Uniaxial tensile testing was conducted on an Instron universal testing machine following the ISO 527-2:2012 standard [29] with Type 1BA dog-bone specimens (gauge dimensions: 20 × 4 × 2 mm³, length × width × thickness). The tests were carried out at room temperature (23 °C) under a constant crosshead displacement rate of 5 mm/min. To prevent any moisture absorption, the samples were dried in a vacuum oven at 70 °C for 6 h and stored within sealed desiccators until measurement. Each reported value corresponds to the arithmetic average of five replicates per formulation. The engineering tensile stress (σ), the engineering tensile strain (ε), and Young’s modulus (E) were derived from the load–displacement curves using the classical relations given in Equations (2)–(4):

$$\sigma ={\displaystyle \frac{\mathrm{F}}{{\mathrm{A}}_0}}$$

(2)

$$\mathsf{\epsilon }={\displaystyle \frac{∆\mathrm{L}}{{\mathrm{L}}_0}}$$

(3)

$$E={\displaystyle \frac{∆\sigma }{∆\mathsf{\epsilon }}}$$

(4)

where F denotes the instantaneous tensile force (N), A₀ is the initial cross-sectional area of the gauge region (mm²), $∆L$ is the elongation undergone by the specimen during loading (mm), $L_0$ corresponds to the initial gauge length (mm), and E (MPa) is computed from the slope of the linear elastic portion of the resulting stress–strain curve.

3. Results and Discussion

3.1. Structural Properties (FTIR)

FTIR was used to identify the functional groups in the PLA/PEG/TSCB composites and probe possible interactions between components. Figure 5 shows the spectra of the printed and injected samples; peak assignments are listed in

Table 3. Peak positions and assignments of chemical groups in PLA/PEG composites.

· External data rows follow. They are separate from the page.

-- ==== Sys2Proof/Laws/Modification.lean ====
section
/-!
SUPPORT. What the modification commands leave alone (spec/43_constraint_tables.md R89 to R92): the registers that none of
them writes, after one round-1 step and after the sixteen of R1_ALL.
-/

namespace Sys2Proof.Machine

/-- Two states agree on everything but S, W and CH, the files that the modification commands write. -/
structure AgreeOutsideFiles (s t : State) : Prop where
  I      : t.I = s.I
  OPA    : t.OPA = s.OPA
  OPB    : t.OPB = s.OPB
  OPC    : t.OPC = s.OPC
  OPD    : t.OPD = s.OPD
  OPM    : t.OPM = s.OPM
  RES    : t.RES = s.RES
  LK0    : t.LK0 = s.LK0
  LK1    : t.LK1 = s.LK1
  LK2    : t.LK2 = s.LK2
  CMD    : t.CMD = s.CMD
  ILL    : t.ILL = s.ILL
  CTAB   : t.CTAB = s.CTAB
  driver : t.driver = s.driver

theorem AgreeOutsideFiles.refl (s : State) : AgreeOutsideFiles s s := by
  constructor <;> rfl

theorem AgreeOutsideFiles.trans {s t u : State} (h : AgreeOutsideFiles s t) (h' : AgreeOutsideFiles t u) :
    AgreeOutsideFiles s u where
  I := h'.I.trans h.I
  OPA := h'.OPA.trans h.OPA
  OPB := h'.OPB.trans h.OPB
  OPC := h'.OPC.trans h.OPC
  OPD := h'.OPD.trans h.OPD
  OPM := h'.OPM.trans h.OPM
  RES := h'.RES.trans h.RES
  LK0 := h'.LK0.trans h.LK0
  LK1 := h'.LK1.trans h.LK1
  LK2 := h'.LK2.trans h.LK2
  CMD := h'.CMD.trans h.CMD
  ILL := h'.ILL.trans h.ILL
  CTAB := h'.CTAB.trans h.CTAB
  driver := h'.driver.trans h.driver

/-- R89: R1_STEP writes only S, W and CH. -/
theorem r1StepOn_agree (s : State) (k : Fin 16) : AgreeOutsideFiles s (r1StepOn s k) := by
  constructor <;> rfl

/-- R90: so do any of its steps in sequence. -/
theorem foldl_r1StepOn_agree (ks : List (Fin 16)) (s : State) :
    AgreeOutsideFiles s (ks.foldl r1StepOn s) := by
  induction ks generalizing s with
  | nil => exact .refl s
  | cons k ks ih => exact (r1StepOn_agree s k).trans (ih _)

/-- R91: A5_CORRECT writes only S, W and CH. -/
theorem a5CorrectOn_agree (s : State) : AgreeOutsideFiles s (a5CorrectOn s) := by
  constructor <;> rfl

/-- R92: D5_CORRECT writes only S, W and CH. -/
theorem d5CorrectOn_agree (s : State) : AgreeOutsideFiles s (d5CorrectOn s) := by
  constructor <;> rfl

/-- R89: the files after one round-1 step, in the values of the rule. -/
theorem r1StepOn_files (s : State) (k : Fin 16) :
    let t := target k
    let sh := shiftOf .one k
    let v' := applyR1 s.CTAB.r1[k]
      (forwardOp .one s.S[t] s.S[t + 1] s.S[t + 2] s.S[t + 3] (s.msg k) sh) s.S[t + 1]
    (r1StepOn s k).S = s.S.set t v' ∧
    (r1StepOn s k).W = s.W.set k (.of (inverseOp .one v' sh s.S[t] s.S[t + 1] s.S[t + 2] s.S[t + 3])) ∧
    (r1StepOn s k).CH = s.CH.set k (.of v') := ⟨rfl, rfl, rfl⟩

/-- R59: round 1 takes the words in order. -/
theorem wordOrder_one (k : Fin 16) : (wordOrder .one)[k] = k := by revert k; decide

/-- R89: the other words and chain values stay. -/
theorem r1StepOn_ne (s : State) {k j : Fin 16} (h : j ≠ k) :
    (r1StepOn s k).W[j] = s.W[j] ∧ (r1StepOn s k).CH[j] = s.CH[j] := by
  rw [(r1StepOn_files s k).2.1, (r1StepOn_files s k).2.2, set_getElem_fin, set_getElem_fin, if_neg h, if_neg h]
  exact ⟨rfl, rfl⟩

/-- R89: `CH[k]` and the register of step `k` take one value. -/
theorem r1StepOn_chain (s : State) (k : Fin 16) : (r1StepOn s k).chain k = (r1StepOn s k).S[target k] := by
  rw [State.chain, (r1StepOn_files s k).2.2, (r1StepOn_files s k).1, set_getElem_fin, set_getElem_fin]
  simp [Marked.of]

/-- R89: the word and the chain value of step `k` are written. -/
theorem r1StepOn_written (s : State) (k : Fin 16) :
    (r1StepOn s k).W[k].written = true ∧ (r1StepOn s k).CH[k].written = true := by
  rw [(r1StepOn_files s k).2.1, (r1StepOn_files s k).2.2, set_getElem_fin, set_getElem_fin]
  simp [Marked.of]

/-- R90: a step leaves the words and chain values of the steps that are not among `ks`. -/
theorem foldl_r1StepOn_notMem (ks : List (Fin 16)) (s : State) {j : Fin 16} (h : j ∉ ks) :
    (ks.foldl r1StepOn s).W[j] = s.W[j] ∧ (ks.foldl r1StepOn s).CH[j] = s.CH[j] := by
  induction ks generalizing s with
  | nil => exact ⟨rfl, rfl⟩
  | cons k ks ih =>
    simp only [List.mem_cons, not_or] at h
    obtain ⟨h1, h2⟩ := ih (r1StepOn s k) h.2
    exact ⟨h1.trans (r1StepOn_ne _ h.1).1, h2.trans (r1StepOn_ne _ h.1).2⟩

end Sys2Proof.Machine
end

Peak Positions: Wave Number (cm−1)	Assignments	Processing Method
2900	C–H stretching (aliphatic CH, CH3) [31]	INJ/3D
2350	C–H group [32]	3D
1747	C=O stretching [31]	3D
1456–1457	CH3 asymmetric bending [33]	INJ/3D
1363	CH3 symmetric bending [34]	3D
1180	C–O stretch [35]	INJ/3D
1080–1112	C–O–C, stretching [36]	INJ/3D
982	CH3 Rocking [37]	3D
736	C–O stretching [38]	3D
2167	C–C (alkyne stretching)	INJ
1980	C=O stretch [39]	INJ
1751	C=O stretch [39]	INJ
872	C–O–C symmetric stretching	INJ
750	C–O–C bending Crystaline phase [40]	INJ

. Three main regions can be distinguished. The typical peak of the composites at 2900 cm⁻¹ and 2350 cm⁻¹ is attributed to C–H stretching. The band 2167 cm⁻¹, corresponding to C-C (alkyne stretching), is attributed to atmospheric CO₂ absorption. The peak is weak. Peaks at 1980 cm⁻¹, 1751 cm⁻¹ and 1747 cm⁻¹ are attributed to C=O stretching. Peaks at 1456 cm⁻¹, 1457 cm⁻¹ and 1363 cm⁻¹ are attributed to CH₃ bending. Peaks at 1180 cm⁻¹, 1080 cm⁻¹, 1112 cm⁻¹ and 736 cm⁻¹ are assigned to C–O stretch. The band at 872 cm⁻¹ is assigned to the amorphous region in cellulose [30]. Crystalline phases of PLA are attributed to 750 cm⁻¹ wavenumbers. Overall, the peak positions shows that the main chemical functional groups are preserved regardless of the processing method.

3.2. Thermal Properties

3.2.1. Thermal Stability and Degradation Behavior

Figure 6 represents the thermal degradation and the derivative thermal degradation of PLA-based composites plasticized with PEG and reinforced with TSCB fibers for both manufacturing methods. Both 3D-printed and injection-molded specimens exhibit a single main degradation step, a common characteristic of PLA-based composites, followed by a gradual residue formation at higher temperatures. This indicates that the processing method does not impact the fundamental degradation behavior of the PLA/PEG/TSCB composite. Injection-molded samples show a slightly higher onset degradation temperature (Tonset) and a delayed maximum degradation temperature (Tmax) compared to the 3D-printed samples. The composite’s onset degradation temperature was around 260 °C and around 350 °C for the PLA/PEG mixture for injected samples. Meanwhile, for 3D-printed parts, the composite’s onset degradation temperature was around 250 °C and around 340 °C for the PLA/PEG mixture. This mass degradation can be mainly explained by the decomposition of the main constituent components of the biocomposites [37]. On the other hand, 3D-printed samples begin thermal degradation at marginally lower temperatures, suggesting reduced thermal stability. This behavior can be attributed to the thermal history repetition experienced during filament extrusion in the 3D printing process, which induces a partial degradation of the polymer chains prior to printing. A similar trend has been reported by El hadi et al. [38], who observed that PLA-based biocomposites reinforced with sugarcane bagasse fibers exhibited slightly lower onset and maximum degradation temperatures when subjected to repeated thermal processing cycles, in good agreement with our observations. The results obtained from the paragraph are summarized in

Table 4. Summary of TGA data for PLA/PEG-based samples processed by 3D printing and injection molding.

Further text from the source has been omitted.